One must forgive to be right with God, as God forgives us unconditionally for Christ's sake. We try to mirror that, impossible to do perfectly, but only by His power, we must try.

It's quite something else to restore or return responsibility or authority to that person. Consequences, duties to others, and even duties to self involve loving God and loving our neighbor and that means we must do or not do some things, avoid some things, etc. even though we have forgiven.


----------



## Wayne (Dec 20, 2010)

Good advice thus far. Forgive, but you are forewarned now and have no need to put yourself in any place of further trusting this fellow.

The real trial would be in whether you might find yourself needing to warn others in the future about this guy's ways. Even there, I think you would be within your rights and even have a moral duty to warn someone else who might consider some business arrangement with the man.


----------



## JBaldwin (Dec 20, 2010)

Forgiveness is for your sake as well as the other person's. You must let go and forgive, you must also be ready to forgive should the individual repent. When someone sets out to intentionally harm you, there is need for repentance. Forgiveness is all forgiving before the repentance happens. Even so, until there is repentance, and some indication that you have a reason to trust the individual, it would be foolish to trust them again.


----------



## BJClark (Dec 20, 2010)

I think God's word speaks well on the topic of trust...men no matter who they are...Christians or not, will at some point break a trust..intentionally or not..those who do so intentionally should not be readily trusted in the future..those who do so unintentionally at least TRY to rebuild the trust..and realize the hurt they have caused the relationship..but trusting someone who has intentionally lied or set out to do harm..it may take a LONG while to trust them again..they would have to have a proven track record f being honest and trustworthy..
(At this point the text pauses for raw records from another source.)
-- ==== Sys2Proof/Machine/Hex.lean ====
section
/-! DEFINITION. The hex encoder/decoder: HEXB, HEXENC and HEXDEC (`42_hex.md`). -/

namespace Sys2Proof.Machine

/-- The two hex characters of a byte, the high nibble first (R145, `20_memory.md` R42). -/
def hexPair (b : Byte) : List Byte := [hexChar (highNibble b), hexChar (lowNibble b)]

/-- The hex characters of a byte sequence, in its order (R146, `20_memory.md` R43). -/
def hexEncode (l : List Byte) : List Byte := l.flatMap hexPair

/-- The bytes of a sequence of hex characters: the first of each pair is the high nibble (R147, `20_memory.md` R42). -/
def hexDecode : List Byte → List Byte
  | hi :: lo :: rest => ((hexVal hi <<< 4) ||| hexVal lo) :: hexDecode rest
  | _ => []

/-- HEXB (R145). -/
def hexbReply (b : Byte) : Reply := .next (.seq (hexPair b))

/-- HEXENC, with its capacity refusal (R146, `10_state.md` R25). -/
def hexencReply (c : Config) (l : List Byte) : Reply :=
  if c.fits (2 * l.length) then .next (.seq (hexEncode l)) else .refused .seqTooLong

/-- HEXDEC: the length is tested before the characters (R147, R148, R149). -/
def hexdecReply (l : List Byte) : Reply :=
  if l.length % 2 = 1 then .next (.error .eHexlen)
  else if l.all isHex then .next (.seq (hexDecode l))
  else .fault .hexBadChar

/-- HEXB as a machine step (R145). -/
def execHexb (b : Byte) (s : State) : Host.Outcome State Fault Refusal := s.answer (hexbReply b)

/-- HEXENC as a machine step (R146). -/
def execHexenc (l : List Byte) (s : State) : Host.Outcome State Fault Refusal := s.answer (hexencReply Config.built l)

/-- HEXDEC as a machine step (R147). -/
def execHexdec (l : List Byte) (s : State) : Host.Outcome State Fault Refusal := s.answer (hexdecReply l)

end Sys2Proof.Machine
end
Jer 9:4 Let everyone beware of his neighbor, and put no trust in any brother, for every brother is a deceiver, and every neighbor goes about as a slanderer. 

Mic 7:5 Put no trust in a neighbor; have no confidence in a friend; guard the doors of your mouth from her who lies in your arms;


----------



## Edward (Dec 20, 2010)

While I generally agree with what Andrew says about trust, and Bobbi about forgiveness, I would be even stronger. If one has intentionally set out to betray or harm you, it would be foolish to ever trust them again. As to forgiveness, you should be ready to do so when they humbly come to you, confess, and repent. 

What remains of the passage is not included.